## [EXERCISE]
From the entries below, report only the number of lines that contain the word "foldl".

******

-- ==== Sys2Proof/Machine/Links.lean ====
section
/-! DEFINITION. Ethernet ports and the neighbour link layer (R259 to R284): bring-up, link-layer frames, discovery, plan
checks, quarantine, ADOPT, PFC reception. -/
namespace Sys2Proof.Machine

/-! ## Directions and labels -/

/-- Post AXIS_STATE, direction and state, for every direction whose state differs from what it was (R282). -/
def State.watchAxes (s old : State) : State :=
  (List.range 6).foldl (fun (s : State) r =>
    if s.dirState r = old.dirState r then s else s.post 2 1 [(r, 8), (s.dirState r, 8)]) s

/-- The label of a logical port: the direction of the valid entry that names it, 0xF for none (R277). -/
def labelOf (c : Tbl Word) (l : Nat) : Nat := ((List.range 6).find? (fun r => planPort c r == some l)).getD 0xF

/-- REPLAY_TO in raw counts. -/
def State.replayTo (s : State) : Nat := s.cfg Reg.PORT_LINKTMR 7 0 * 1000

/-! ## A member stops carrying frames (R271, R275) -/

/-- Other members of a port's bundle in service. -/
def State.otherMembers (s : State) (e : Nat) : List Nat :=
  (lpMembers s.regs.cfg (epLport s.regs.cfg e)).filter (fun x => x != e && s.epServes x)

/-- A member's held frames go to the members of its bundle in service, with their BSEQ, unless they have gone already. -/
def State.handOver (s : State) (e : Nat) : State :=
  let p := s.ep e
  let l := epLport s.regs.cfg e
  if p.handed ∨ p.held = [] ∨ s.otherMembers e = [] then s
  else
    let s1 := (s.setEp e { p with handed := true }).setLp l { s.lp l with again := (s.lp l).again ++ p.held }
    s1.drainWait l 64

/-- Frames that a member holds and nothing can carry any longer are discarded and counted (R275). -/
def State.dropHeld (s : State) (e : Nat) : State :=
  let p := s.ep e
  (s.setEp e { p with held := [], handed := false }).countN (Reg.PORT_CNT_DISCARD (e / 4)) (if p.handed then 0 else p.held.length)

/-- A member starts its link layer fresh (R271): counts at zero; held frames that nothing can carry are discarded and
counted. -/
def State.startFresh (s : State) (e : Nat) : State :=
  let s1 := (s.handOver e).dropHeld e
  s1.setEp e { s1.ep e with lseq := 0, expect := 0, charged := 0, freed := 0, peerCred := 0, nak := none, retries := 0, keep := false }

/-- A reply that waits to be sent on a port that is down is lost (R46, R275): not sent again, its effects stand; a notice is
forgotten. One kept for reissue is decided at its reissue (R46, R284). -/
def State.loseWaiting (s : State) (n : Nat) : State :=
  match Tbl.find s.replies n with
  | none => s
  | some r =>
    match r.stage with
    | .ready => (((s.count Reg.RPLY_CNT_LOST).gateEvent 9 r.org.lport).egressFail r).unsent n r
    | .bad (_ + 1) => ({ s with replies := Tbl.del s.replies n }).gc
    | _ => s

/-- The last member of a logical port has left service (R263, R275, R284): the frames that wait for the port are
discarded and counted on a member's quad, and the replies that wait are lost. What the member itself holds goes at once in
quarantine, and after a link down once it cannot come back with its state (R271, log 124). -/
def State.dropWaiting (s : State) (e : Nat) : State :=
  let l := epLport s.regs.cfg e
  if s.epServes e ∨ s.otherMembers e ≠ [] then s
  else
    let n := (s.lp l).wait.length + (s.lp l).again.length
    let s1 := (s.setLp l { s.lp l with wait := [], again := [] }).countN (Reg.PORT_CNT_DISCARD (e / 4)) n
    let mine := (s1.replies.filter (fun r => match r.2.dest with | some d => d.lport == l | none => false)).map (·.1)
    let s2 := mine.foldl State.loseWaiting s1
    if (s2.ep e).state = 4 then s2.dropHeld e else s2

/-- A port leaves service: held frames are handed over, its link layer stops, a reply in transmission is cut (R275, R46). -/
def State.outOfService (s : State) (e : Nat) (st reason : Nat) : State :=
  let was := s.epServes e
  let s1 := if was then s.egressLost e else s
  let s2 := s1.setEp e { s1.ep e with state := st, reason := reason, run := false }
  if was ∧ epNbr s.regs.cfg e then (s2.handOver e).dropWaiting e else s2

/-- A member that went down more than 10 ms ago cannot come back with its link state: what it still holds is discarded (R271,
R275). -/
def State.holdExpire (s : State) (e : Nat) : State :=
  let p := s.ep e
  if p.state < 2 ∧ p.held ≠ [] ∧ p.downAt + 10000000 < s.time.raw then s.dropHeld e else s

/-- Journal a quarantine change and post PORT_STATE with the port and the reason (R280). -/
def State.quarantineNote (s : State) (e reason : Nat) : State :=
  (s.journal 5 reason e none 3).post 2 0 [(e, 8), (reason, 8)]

******

## [SOLUTION]
2